Movie Review: MCFARLAND, USA - Hawaii News Now - KGMB and KHNL

Terry's Take

Movie Review: MCFARLAND, USA

 
     Kevin Costner stars in MCFARLAND, USA, a film about people living in a small, poor farming town in California's Central Valley. It's better than you might expect, because it was directed by Niki Caro who made WHALE RIDER back in 2002.
   
     MCFARLAND, USA is based on a true story that happened in 1987.
     It's about how a fired high school football coach takes the only job he can get in a community of Mexican immigrants and how the people there change his life for the better even as he helps seven of his students become a successful cross country running team.
     The plot sounds like a “triumph of the underdog cliche,” but the film itself is so well done and often so realistic that I couldn't avoid being moved by it.
   
Costner: “Diaz, Diaz, Diaz.
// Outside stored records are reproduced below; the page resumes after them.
-- ==== Sys2Proof/Laws/Step.lean ====
section
/-! SUPPORT. What exec and step can do, said once: every invariant of the step is derived from these. -/

namespace Sys2Proof.Machine

/-- Everything an instruction can do when it answers a next state. -/
inductive Effect (s : State) : State → Prop
  | reg (rd : Reg) (v : Word) : Effect s (s.writeReg rd v)
  | jump (rd : Reg) (v target : Word) : Effect s ((s.writeReg rd v).setPc target)
  | goes (target : Word) : Effect s (s.setPc target)
  | store (a : Word) (n : Nat) (v : Word) (t : State) (h : s.memWrite a n v = some t) : Effect s t
  | amo (a v old : Word) (rd : Reg) (t : State) (h : s.memWrite a 4 v = some t) : Effect s (t.writeReg rd old)
  | reserve (a v : Word) (rd : Reg) (h : s.memRead a 4 = some v) : Effect s ((s.setResv (some a)).writeReg rd v)
  | condStored (a v : Word) (rd : Reg) (t : State) (h : s.memWrite a 4 v = some t) :
      Effect s ((t.setResv none).writeReg rd 0#32)
  | condFailed (rd : Reg) : Effect s ((s.setResv none).writeReg rd 1#32)
  | pause (c : PauseCause) : Effect s (s.notify (.pauseTask c))

variable {s t : State}

theorem regResult_effect {rd : Reg} {v : Word} (h : regResult rd v s = .next t) : Effect s t := by
  cases h; exact .reg rd v

theorem branchIf_effect {c : Bool} {a : Word} (h : branchIf c a s = .next t) : Effect s t := by
  rw [branchIf_eq] at h; cases h; exact .goes _

theorem loadInto_effect {rd : Reg} {a : Word} {n : Nat} {ext : Word → Word} (h : loadInto rd a n ext s = .next t) :
    Effect s t := by
  obtain ⟨w, _, e⟩ | ⟨_, e⟩ := loadInto_cases s rd a n ext h
  · cases e; exact .reg rd _
  · cases e

theorem storeTo_effect {a v : Word} {n : Nat} (h : storeTo a n v s = .next t) : Effect s t := by
  obtain ⟨w, hw, e⟩ | ⟨_, e⟩ := storeTo_cases s v a n h
  · cases e; exact .store a n v _ hw
  · cases e

theorem amoOn_effect {f : Word → Word → Word} {rd : Reg} {a v : Word} (h : amoOn f rd a v s = .next t) :
    Effect s t := by
  obtain ⟨w, old, _, hw, e⟩ | ⟨_, e⟩ := amoOn_cases s rd v a f h
  · cases e; exact .amo a _ old rd _ hw
  · cases e

theorem execLrW_effect {aq rl : Bool} {rd rs1 rs2 : Reg} (h : execLrW aq rl rd rs1 rs2 s = .next t) : Effect s t := by
  unfold execLrW at h
  split at h
  · cases h
  · cases h; exact .reserve _ _ rd ‹_›

theorem execScW_effect {aq rl : Bool} {rd rs1 rs2 : Reg} (h : execScW aq rl rd rs1 rs2 s = .next t) : Effect s t := by
  unfold execScW at h
  split at h
  · split at h
    · cases h
    · cases h; exact .condStored _ _ rd _ ‹_›
  · cases h; exact .condFailed rd

/-- The inversion lemma of exec. -/
theorem exec_effect {i : Instr} (h : exec i s = .next t) : Effect s t := by
  cases i
  case lrW aq rl rd rs1 rs2 => exact execLrW_effect (aq := aq) (rl := rl) (rs2 := rs2) h
  case scW aq rl rd rs1 rs2 => exact execScW_effect (aq := aq) (rl := rl) h
  case jal => cases h; exact .jump _ _ _
  case jalr => cases h; exact .jump _ _ _
  case ecall => cases h; exact .pause .envCall
  case ebreak => cases h; exact .pause .envBreak
  all_goals
    first
    | exact regResult_effect h
    | exact branchIf_effect h
    | exact loadInto_effect h
    | exact storeTo_effect h
    | exact amoOn_effect h

/-- What every instruction leaves as it is, whatever it does: the parameters, IR and the draws. -/
theorem Effect.keeps (h : Effect s t) : t.cfg = s.cfg ∧ t.ctx.ir = s.ctx.ir ∧ t.draws = s.draws := by
  cases h with
  | store a n v _ h => obtain ⟨_, rfl⟩ := State.memWrite_cases s _ v a n h; simp
  | amo a v _ _ _ h => obtain ⟨_, rfl⟩ := State.memWrite_cases s _ v a 4 h; simp
  | condStored a v _ _ h => obtain ⟨_, rfl⟩ := State.memWrite_cases s _ v a 4 h; simp
  | pause c => exact ⟨rfl, rfl, rfl⟩
  | _ => simp

/-- The CPU state, the task and the report change by a PauseTask event only. -/
theorem Effect.control (h : Effect s t) :
    (t.cpuState = s.cpuState ∧ t.taskId = s.taskId ∧ t.report = s.report) ∨ ∃ c, t = s.notify (.pauseTask c) := by
  cases h with
  | store a n v _ h => obtain ⟨_, rfl⟩ := State.memWrite_cases s _ v a n h; simp
  | amo a v _ _ _ h => obtain ⟨_, rfl⟩ := State.memWrite_cases s _ v a 4 h; simp
  | condStored a v _ _ h => obtain ⟨_, rfl⟩ := State.memWrite_cases s _ v a 4 h; simp
  | pause c => exact Or.inr ⟨c, rfl⟩
  | _ => simp

/-- Memory changes by an admitted store only. -/
theorem Effect.memory (h : Effect s t) :
    t.mem = s.mem ∨
      ∃ (a : Word) (n k : Nat), s.cfg.admits a.toNat n ∧ t.mem = Memory.storeLE s.mem a.toNat n k := by
  cases h with
  | store a n v _ h =>
    obtain ⟨ha, rfl⟩ := State.memWrite_cases s _ v a n h; exact Or.inr ⟨a, n, v.toNat, ha, rfl⟩
  | amo a v _ _ _ h =>
    obtain ⟨ha, rfl⟩ := State.memWrite_cases s _ v a 4 h; exact Or.inr ⟨a, 4, v.toNat, ha, rfl⟩
  | condStored a v _ _ h =>
    obtain ⟨ha, rfl⟩ := State.memWrite_cases s _ v a 4 h; exact Or.inr ⟨a, 4, v.toNat, ha, rfl⟩
  | pause c => exact Or.inl rfl
  | _ => simp

/-- Everything decoding and executing a word can do when it answers a next state (R115, R116). -/
theorem decodeAndRun_cases {w : Word} (h : decodeAndRun exec w s = .next t) :
    ∃ i, decode s.cfg.mEnabled w = some i ∧ exec i s = .next t := by
  unfold decodeAndRun at h
  split at h
  · cases h
  · exact ⟨_, ‹_›, h⟩

/-- Everything a step can do when it answers a next state (R111). -/
theorem step_cases (h : step s = .next t) :
    s.cpuState = .running ∧ s.faulted = false ∧ s.pcAdmitted = true ∧
      ∃ w, s.fetch = some w ∧
        ((s.atSignature = true ∧ t = (s.fetched w).notify .taskFinished) ∨
          (s.atSignature = false ∧ ∃ i, decode s.cfg.mEnabled w = some i ∧ exec i (s.fetched w) = .next t)) := by
  unfold step stepWith at h
  split at h
  · cases h
  · rename_i hr
    split at h
    · cases h
    · rename_i hf
      split at h
      · rename_i hp
        refine ⟨hr, by simpa using hf, hp, ?_⟩
        unfold shuttle at h
        split at h
        · cases h
        · rename_i w hw
          refine ⟨w, hw, ?_⟩
          split at h
          · rename_i hs
            cases h; exact Or.inl ⟨hs, rfl⟩
          · rename_i hs
            exact Or.inr ⟨by simpa using hs, decodeAndRun_cases h⟩
      · cases h

end Sys2Proof.Machine
end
Popular name where you guys come from?”
Student: “White, that a popular name where you come from.”

      Kevin Costner is James White, the new P.E. teacher in McFarland,  where the students are pickers who get up at 4:30 in the morning to work in the fields before they go to school.  Mr. White is impressed by how much energy they have and how fast they can run.

      So he asks to start start a cross country running team.

Principal: “That's a private school sport. They breathe different air than we do.”
White: “No, it's the same air…..I mean we have kids here who seem like they can run forever. They carbo load on rice and beans. They pick in extreme heat. They go to school all day. Some of them even run home.”  

       Maybe the reason the kids on the new running team feel so real is that three of them are non actors who actually live in McFarland where the film was shot.

White: The lowest score wins, like golf.
Kid: You think we play golf? We don't got a country club. We don't even got a K Mart.

One boy's father: “Each hour my boys train with you; they do not work with me. That's food off our table.”

   MCFARLAND, USA rises above its predictable plot by really getting into the lives and the culture of these hard working immigrants.

Mother (giving White some leftovers): “Take home to the family.”
White: “No thanks.”
Mother: “Don't say to me, ‘no.' How you gonna be family if you no eating together, eh? I want that back.” (She points to the leftover container.)

      MCFARLAND, USA occasionally gets sentimental and it feels about twenty minutes too long, but overall it's a crowd pleasing experience.